▸ **INSTRUCTIONS TO FOLLOW**:
Within the material below, how many lines carry the word "execIncidentClose"? Only that number is wanted.
---------------
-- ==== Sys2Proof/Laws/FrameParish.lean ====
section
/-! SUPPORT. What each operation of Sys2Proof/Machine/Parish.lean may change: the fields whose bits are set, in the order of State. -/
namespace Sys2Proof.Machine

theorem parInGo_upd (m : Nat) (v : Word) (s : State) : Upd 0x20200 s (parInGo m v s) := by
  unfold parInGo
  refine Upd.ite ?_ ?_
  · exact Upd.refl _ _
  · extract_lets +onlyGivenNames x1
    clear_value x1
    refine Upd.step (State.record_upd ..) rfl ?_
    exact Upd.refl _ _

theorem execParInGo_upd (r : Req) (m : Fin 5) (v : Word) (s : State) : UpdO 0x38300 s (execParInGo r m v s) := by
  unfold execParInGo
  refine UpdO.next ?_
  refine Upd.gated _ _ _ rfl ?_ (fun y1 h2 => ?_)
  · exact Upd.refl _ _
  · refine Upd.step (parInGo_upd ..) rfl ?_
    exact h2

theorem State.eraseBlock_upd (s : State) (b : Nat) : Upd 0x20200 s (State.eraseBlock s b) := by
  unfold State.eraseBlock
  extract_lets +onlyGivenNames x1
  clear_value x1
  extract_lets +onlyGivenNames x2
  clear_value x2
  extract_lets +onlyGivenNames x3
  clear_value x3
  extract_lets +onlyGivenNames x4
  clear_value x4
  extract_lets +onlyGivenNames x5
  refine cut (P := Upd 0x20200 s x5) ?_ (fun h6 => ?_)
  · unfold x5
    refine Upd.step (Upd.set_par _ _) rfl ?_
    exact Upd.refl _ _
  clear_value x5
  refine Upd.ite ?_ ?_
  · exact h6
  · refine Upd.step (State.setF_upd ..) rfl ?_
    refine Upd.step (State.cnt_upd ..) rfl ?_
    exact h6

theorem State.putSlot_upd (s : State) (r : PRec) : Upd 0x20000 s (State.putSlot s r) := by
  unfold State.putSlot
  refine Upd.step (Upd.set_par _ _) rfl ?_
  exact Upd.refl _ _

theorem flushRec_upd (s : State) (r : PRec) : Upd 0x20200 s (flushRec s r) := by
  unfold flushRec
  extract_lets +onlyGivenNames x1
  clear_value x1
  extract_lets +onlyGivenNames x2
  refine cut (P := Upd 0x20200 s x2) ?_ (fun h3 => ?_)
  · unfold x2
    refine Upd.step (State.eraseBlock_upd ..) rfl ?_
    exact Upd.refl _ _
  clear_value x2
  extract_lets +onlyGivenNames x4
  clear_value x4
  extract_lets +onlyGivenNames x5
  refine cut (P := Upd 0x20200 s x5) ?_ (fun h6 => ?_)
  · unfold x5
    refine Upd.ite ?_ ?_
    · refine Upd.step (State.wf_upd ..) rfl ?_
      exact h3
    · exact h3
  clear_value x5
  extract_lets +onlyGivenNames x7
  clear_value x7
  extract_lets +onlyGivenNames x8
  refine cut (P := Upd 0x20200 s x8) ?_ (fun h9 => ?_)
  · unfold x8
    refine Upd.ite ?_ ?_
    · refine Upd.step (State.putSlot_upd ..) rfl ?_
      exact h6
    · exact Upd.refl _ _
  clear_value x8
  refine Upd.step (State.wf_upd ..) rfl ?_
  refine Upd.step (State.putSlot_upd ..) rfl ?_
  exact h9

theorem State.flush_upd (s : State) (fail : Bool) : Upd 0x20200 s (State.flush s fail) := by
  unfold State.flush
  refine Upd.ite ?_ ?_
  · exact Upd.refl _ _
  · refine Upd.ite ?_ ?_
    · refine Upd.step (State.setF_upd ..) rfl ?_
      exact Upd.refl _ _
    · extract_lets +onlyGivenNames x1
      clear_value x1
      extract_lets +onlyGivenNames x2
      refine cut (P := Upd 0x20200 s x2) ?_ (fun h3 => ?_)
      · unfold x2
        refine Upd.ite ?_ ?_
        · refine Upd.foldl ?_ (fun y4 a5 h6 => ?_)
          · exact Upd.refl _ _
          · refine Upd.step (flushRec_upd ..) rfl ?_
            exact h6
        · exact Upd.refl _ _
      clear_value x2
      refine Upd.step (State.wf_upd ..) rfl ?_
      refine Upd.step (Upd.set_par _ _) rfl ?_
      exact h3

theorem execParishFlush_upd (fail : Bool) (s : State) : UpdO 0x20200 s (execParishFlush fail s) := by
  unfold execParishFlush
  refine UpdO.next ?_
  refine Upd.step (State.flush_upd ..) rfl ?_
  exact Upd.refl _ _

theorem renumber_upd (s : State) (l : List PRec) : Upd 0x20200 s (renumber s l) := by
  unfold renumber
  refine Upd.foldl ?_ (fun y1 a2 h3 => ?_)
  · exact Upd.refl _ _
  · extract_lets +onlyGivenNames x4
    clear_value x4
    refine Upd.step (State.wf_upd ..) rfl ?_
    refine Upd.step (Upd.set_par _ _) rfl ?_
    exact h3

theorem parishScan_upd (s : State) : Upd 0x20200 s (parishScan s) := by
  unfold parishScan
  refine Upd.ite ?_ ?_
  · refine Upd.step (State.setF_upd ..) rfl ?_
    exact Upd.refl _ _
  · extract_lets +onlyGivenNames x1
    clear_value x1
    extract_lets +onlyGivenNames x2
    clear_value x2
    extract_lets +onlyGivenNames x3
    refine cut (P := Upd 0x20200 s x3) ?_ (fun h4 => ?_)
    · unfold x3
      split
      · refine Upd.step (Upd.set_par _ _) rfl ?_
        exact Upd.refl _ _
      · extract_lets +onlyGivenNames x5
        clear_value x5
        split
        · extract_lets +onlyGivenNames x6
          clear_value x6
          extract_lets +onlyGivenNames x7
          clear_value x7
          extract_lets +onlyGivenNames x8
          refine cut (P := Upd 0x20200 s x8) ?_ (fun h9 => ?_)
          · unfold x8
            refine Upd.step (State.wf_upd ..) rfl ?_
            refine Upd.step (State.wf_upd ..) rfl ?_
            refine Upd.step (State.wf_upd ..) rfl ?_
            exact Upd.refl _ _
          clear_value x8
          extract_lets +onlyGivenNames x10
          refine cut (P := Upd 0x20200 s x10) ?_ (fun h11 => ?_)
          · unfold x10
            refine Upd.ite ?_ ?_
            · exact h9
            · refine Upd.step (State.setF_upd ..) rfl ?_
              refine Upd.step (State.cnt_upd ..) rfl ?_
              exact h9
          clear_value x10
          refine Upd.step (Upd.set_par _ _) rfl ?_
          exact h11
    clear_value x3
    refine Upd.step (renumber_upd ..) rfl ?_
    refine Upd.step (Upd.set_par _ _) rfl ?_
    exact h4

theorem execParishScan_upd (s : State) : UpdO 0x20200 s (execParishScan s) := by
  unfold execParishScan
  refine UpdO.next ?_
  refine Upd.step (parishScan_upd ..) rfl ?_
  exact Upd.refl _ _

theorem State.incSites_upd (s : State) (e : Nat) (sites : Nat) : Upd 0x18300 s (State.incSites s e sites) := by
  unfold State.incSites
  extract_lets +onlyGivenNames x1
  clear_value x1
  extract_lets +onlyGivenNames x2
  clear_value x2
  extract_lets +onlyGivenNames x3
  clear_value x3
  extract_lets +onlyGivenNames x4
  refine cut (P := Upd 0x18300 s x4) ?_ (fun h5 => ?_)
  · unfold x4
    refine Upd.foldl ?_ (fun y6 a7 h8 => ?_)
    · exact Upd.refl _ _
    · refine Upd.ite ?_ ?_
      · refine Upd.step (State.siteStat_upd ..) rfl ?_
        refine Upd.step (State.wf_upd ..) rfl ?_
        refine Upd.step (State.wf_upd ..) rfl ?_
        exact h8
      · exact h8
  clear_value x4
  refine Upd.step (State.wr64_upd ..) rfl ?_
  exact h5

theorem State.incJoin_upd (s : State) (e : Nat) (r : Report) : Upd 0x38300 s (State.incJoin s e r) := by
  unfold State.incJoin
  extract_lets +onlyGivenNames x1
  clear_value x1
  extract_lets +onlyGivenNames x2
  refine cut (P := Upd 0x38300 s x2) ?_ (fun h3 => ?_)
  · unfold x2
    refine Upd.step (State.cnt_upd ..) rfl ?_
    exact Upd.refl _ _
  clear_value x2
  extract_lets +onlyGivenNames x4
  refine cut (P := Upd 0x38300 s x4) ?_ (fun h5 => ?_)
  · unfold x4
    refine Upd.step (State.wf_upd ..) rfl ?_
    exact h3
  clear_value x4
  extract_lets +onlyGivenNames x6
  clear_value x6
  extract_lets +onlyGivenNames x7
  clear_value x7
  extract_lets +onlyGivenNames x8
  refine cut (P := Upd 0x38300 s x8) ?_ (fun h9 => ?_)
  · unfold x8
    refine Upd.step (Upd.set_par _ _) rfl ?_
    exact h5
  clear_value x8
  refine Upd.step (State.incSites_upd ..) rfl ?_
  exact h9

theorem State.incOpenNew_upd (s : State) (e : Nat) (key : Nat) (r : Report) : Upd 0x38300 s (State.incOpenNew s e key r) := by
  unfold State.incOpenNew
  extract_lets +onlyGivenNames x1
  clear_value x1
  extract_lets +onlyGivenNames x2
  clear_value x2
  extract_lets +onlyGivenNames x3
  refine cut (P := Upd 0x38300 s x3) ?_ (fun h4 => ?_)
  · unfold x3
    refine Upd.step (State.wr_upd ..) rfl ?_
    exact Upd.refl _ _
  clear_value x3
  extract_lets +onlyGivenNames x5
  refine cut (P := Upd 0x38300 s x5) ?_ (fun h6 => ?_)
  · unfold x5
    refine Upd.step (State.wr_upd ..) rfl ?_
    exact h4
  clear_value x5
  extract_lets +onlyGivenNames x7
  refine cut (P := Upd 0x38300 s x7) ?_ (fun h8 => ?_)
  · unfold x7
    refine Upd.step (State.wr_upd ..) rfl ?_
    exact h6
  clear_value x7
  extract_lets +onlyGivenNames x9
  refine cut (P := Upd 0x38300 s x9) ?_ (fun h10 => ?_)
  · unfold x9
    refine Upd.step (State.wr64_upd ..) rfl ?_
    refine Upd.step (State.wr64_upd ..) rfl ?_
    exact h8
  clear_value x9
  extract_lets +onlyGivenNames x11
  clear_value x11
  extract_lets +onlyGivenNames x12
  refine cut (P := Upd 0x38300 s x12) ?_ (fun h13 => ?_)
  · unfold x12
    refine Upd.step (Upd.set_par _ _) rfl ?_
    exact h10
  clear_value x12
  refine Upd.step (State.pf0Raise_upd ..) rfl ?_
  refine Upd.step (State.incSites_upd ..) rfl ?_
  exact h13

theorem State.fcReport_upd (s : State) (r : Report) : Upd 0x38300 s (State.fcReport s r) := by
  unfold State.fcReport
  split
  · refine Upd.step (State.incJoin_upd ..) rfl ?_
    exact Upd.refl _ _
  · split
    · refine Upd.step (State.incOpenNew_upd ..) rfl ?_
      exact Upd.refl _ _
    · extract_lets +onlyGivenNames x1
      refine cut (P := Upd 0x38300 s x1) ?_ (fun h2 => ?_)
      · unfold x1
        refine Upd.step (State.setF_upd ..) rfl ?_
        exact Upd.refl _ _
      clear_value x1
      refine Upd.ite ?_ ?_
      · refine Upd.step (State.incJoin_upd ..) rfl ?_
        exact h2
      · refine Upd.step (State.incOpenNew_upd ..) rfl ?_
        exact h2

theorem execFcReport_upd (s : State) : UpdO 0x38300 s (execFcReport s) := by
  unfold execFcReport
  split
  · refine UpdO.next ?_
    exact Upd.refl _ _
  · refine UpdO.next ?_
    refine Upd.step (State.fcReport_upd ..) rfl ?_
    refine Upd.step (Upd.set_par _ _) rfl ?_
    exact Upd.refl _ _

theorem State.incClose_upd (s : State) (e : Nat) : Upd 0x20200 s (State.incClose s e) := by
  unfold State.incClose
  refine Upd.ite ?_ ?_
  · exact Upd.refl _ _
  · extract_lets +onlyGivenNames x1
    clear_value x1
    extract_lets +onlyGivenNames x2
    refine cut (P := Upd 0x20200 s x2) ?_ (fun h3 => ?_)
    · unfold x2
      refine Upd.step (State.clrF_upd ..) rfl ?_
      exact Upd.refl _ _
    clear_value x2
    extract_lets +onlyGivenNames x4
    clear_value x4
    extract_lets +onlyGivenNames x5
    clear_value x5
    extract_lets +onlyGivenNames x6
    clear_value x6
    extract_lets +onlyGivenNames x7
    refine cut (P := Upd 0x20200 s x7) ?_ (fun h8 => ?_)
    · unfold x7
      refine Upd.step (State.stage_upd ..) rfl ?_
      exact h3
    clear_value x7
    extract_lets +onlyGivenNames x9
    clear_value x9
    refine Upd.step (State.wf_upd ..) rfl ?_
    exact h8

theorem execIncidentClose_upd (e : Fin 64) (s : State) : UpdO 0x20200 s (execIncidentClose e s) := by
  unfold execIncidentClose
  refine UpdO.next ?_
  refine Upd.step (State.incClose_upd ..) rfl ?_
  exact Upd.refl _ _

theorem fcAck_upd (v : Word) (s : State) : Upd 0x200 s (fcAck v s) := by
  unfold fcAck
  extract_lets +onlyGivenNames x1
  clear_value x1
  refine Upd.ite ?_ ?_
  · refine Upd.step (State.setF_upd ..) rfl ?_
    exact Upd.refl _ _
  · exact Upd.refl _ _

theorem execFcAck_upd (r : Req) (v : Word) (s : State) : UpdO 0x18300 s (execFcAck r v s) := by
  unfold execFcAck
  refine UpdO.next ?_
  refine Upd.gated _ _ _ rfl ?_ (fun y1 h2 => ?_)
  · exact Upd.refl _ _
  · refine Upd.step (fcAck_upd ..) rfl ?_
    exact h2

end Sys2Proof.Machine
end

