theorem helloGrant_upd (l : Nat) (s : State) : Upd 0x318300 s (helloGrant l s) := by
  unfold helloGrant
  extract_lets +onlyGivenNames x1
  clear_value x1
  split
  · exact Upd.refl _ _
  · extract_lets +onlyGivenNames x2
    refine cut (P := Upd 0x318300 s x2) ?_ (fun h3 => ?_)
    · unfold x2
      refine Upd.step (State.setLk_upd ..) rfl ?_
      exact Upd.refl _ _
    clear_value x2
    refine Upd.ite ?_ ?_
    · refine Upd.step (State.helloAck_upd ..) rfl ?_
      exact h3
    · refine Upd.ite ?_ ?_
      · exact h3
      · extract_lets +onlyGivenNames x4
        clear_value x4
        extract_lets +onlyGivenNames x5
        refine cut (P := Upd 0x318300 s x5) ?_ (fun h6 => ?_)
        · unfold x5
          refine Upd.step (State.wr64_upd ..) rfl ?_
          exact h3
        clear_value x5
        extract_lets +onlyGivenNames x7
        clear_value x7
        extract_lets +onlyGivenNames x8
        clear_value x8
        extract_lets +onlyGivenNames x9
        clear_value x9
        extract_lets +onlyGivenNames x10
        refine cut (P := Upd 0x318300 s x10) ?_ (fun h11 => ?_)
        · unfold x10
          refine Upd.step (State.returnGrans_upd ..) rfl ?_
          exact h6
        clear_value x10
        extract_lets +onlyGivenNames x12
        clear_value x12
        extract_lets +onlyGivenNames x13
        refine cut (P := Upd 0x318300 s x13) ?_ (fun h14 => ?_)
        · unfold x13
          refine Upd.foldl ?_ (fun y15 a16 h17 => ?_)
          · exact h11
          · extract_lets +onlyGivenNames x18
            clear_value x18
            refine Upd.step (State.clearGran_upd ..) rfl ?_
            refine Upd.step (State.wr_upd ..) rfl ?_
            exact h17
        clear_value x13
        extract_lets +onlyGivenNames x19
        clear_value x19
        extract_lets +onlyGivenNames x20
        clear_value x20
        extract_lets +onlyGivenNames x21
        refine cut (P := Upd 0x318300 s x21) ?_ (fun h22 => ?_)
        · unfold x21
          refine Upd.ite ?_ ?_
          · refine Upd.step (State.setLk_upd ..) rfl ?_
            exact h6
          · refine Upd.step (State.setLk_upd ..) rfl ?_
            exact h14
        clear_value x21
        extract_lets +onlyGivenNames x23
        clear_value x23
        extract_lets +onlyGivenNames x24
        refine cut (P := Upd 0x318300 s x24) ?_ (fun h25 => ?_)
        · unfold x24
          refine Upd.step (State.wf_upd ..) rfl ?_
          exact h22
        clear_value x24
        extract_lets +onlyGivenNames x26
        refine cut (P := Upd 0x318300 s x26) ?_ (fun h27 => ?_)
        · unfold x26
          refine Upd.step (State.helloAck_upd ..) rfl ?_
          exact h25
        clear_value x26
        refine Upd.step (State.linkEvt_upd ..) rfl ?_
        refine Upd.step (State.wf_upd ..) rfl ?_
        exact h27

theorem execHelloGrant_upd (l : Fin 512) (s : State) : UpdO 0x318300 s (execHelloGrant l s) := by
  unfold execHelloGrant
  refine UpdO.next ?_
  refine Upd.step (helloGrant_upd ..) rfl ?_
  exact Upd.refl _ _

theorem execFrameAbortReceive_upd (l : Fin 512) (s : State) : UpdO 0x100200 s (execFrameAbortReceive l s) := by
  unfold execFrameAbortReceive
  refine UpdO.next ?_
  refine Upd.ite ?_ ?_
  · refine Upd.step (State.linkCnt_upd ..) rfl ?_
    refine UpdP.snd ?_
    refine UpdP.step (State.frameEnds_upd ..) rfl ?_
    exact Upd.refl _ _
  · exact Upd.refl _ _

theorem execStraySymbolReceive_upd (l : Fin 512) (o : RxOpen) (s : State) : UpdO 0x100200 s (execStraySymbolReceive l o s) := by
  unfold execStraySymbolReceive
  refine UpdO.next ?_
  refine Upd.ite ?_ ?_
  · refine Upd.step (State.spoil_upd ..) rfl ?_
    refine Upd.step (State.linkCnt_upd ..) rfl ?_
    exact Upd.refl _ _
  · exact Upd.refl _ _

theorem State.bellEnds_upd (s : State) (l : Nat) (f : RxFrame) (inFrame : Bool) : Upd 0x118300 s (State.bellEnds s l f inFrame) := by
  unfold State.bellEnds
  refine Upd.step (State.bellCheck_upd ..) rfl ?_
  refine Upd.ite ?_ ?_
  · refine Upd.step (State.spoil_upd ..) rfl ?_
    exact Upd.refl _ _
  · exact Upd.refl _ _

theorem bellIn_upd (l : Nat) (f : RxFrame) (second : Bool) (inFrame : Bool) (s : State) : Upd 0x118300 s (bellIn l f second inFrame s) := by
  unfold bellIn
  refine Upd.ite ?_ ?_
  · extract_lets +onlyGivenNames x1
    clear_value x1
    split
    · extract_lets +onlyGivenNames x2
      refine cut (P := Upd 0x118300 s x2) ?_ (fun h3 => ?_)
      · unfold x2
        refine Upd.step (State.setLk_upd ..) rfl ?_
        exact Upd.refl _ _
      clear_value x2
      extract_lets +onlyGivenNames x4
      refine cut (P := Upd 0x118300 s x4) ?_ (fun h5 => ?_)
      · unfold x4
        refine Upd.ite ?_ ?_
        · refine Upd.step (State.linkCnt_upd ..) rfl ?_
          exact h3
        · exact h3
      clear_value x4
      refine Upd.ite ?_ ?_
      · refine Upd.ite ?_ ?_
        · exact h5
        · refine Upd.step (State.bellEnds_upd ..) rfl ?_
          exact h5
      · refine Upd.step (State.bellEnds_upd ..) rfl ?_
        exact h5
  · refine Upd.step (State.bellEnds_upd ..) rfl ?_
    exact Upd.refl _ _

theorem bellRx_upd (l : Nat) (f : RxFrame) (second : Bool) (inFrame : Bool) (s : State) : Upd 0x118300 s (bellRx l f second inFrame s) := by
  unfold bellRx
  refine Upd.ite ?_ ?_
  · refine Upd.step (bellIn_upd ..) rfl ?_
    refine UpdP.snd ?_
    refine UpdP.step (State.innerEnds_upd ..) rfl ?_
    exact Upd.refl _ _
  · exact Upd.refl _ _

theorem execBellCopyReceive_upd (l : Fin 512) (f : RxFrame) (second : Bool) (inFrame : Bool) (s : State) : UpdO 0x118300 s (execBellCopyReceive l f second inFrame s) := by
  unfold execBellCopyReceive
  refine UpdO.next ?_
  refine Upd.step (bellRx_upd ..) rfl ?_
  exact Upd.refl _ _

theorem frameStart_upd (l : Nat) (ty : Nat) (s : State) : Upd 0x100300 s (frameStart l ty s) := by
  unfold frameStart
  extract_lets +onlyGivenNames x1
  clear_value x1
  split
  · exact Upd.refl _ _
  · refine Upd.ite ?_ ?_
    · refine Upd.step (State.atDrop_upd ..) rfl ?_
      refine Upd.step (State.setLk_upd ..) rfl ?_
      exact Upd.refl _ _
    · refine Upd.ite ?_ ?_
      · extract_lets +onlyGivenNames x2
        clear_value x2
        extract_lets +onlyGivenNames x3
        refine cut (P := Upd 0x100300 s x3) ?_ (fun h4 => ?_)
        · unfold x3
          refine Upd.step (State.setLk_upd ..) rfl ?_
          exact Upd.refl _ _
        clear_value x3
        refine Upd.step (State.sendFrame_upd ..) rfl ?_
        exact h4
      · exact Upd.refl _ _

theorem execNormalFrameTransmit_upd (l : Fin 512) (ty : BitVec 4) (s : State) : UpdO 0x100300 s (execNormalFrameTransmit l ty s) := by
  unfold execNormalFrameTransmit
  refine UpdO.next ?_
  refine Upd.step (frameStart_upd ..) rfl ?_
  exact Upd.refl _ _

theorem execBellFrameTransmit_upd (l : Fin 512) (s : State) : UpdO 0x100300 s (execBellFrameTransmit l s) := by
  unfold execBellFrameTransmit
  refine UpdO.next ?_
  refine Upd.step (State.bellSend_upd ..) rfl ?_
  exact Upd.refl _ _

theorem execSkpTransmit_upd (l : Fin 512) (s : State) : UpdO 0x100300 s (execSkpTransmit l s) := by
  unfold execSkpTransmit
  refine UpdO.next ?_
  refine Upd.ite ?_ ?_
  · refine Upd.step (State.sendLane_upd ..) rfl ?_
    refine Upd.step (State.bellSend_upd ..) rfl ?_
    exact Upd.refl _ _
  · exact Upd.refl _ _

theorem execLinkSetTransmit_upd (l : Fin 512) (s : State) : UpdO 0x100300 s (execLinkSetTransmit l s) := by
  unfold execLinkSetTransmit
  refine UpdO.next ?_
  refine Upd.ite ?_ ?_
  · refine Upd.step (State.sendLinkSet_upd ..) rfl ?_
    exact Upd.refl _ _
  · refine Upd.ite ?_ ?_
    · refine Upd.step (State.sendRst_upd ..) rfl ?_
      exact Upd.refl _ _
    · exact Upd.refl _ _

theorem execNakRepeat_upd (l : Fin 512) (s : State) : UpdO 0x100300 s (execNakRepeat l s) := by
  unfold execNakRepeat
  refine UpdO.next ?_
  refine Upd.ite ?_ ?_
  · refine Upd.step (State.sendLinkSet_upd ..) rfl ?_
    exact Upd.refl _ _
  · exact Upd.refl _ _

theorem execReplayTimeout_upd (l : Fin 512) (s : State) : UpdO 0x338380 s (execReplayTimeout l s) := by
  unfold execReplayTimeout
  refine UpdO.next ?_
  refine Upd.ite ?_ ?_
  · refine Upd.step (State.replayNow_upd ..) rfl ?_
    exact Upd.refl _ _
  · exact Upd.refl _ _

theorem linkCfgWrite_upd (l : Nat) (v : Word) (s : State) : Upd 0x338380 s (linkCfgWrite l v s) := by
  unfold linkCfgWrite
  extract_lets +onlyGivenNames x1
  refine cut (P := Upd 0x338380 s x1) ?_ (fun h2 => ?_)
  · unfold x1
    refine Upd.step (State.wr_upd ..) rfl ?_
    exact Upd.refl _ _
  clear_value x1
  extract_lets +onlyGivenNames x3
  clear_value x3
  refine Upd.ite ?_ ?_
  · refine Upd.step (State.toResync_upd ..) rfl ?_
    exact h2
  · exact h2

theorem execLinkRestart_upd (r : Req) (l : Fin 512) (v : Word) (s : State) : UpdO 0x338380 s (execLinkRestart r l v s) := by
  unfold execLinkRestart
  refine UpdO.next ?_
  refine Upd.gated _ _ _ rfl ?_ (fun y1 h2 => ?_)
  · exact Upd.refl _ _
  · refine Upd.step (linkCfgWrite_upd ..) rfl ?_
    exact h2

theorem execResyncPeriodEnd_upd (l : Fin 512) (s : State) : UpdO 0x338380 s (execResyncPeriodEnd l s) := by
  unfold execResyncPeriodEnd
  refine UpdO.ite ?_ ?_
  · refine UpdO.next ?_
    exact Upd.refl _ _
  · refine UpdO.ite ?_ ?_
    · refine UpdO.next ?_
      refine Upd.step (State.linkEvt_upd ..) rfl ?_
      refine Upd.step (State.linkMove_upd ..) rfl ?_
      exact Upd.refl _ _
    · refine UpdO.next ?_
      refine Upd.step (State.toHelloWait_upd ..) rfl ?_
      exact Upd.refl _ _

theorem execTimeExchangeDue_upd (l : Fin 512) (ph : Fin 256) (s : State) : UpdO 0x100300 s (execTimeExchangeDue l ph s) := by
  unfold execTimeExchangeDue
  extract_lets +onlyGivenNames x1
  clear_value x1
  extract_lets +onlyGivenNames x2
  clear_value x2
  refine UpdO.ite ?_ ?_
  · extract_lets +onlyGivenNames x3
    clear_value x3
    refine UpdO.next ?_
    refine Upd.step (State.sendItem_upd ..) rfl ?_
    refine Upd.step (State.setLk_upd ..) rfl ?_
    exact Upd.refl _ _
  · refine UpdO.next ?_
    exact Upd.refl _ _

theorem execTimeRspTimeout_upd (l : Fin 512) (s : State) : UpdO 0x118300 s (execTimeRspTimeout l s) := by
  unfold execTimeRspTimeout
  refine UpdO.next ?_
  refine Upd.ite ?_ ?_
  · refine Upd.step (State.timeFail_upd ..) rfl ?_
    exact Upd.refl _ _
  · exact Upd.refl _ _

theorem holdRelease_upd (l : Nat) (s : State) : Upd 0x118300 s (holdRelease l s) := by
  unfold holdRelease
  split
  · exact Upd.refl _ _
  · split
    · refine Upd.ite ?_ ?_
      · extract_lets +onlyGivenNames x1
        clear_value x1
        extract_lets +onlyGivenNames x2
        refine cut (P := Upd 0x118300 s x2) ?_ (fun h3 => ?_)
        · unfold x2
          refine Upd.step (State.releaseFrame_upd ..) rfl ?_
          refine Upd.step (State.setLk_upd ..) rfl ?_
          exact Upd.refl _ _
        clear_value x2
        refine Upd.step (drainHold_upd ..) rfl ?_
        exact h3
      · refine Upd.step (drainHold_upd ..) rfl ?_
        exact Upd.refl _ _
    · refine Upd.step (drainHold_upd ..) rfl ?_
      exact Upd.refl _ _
---------------
▸ **WRITTEN RESPONSE**:
2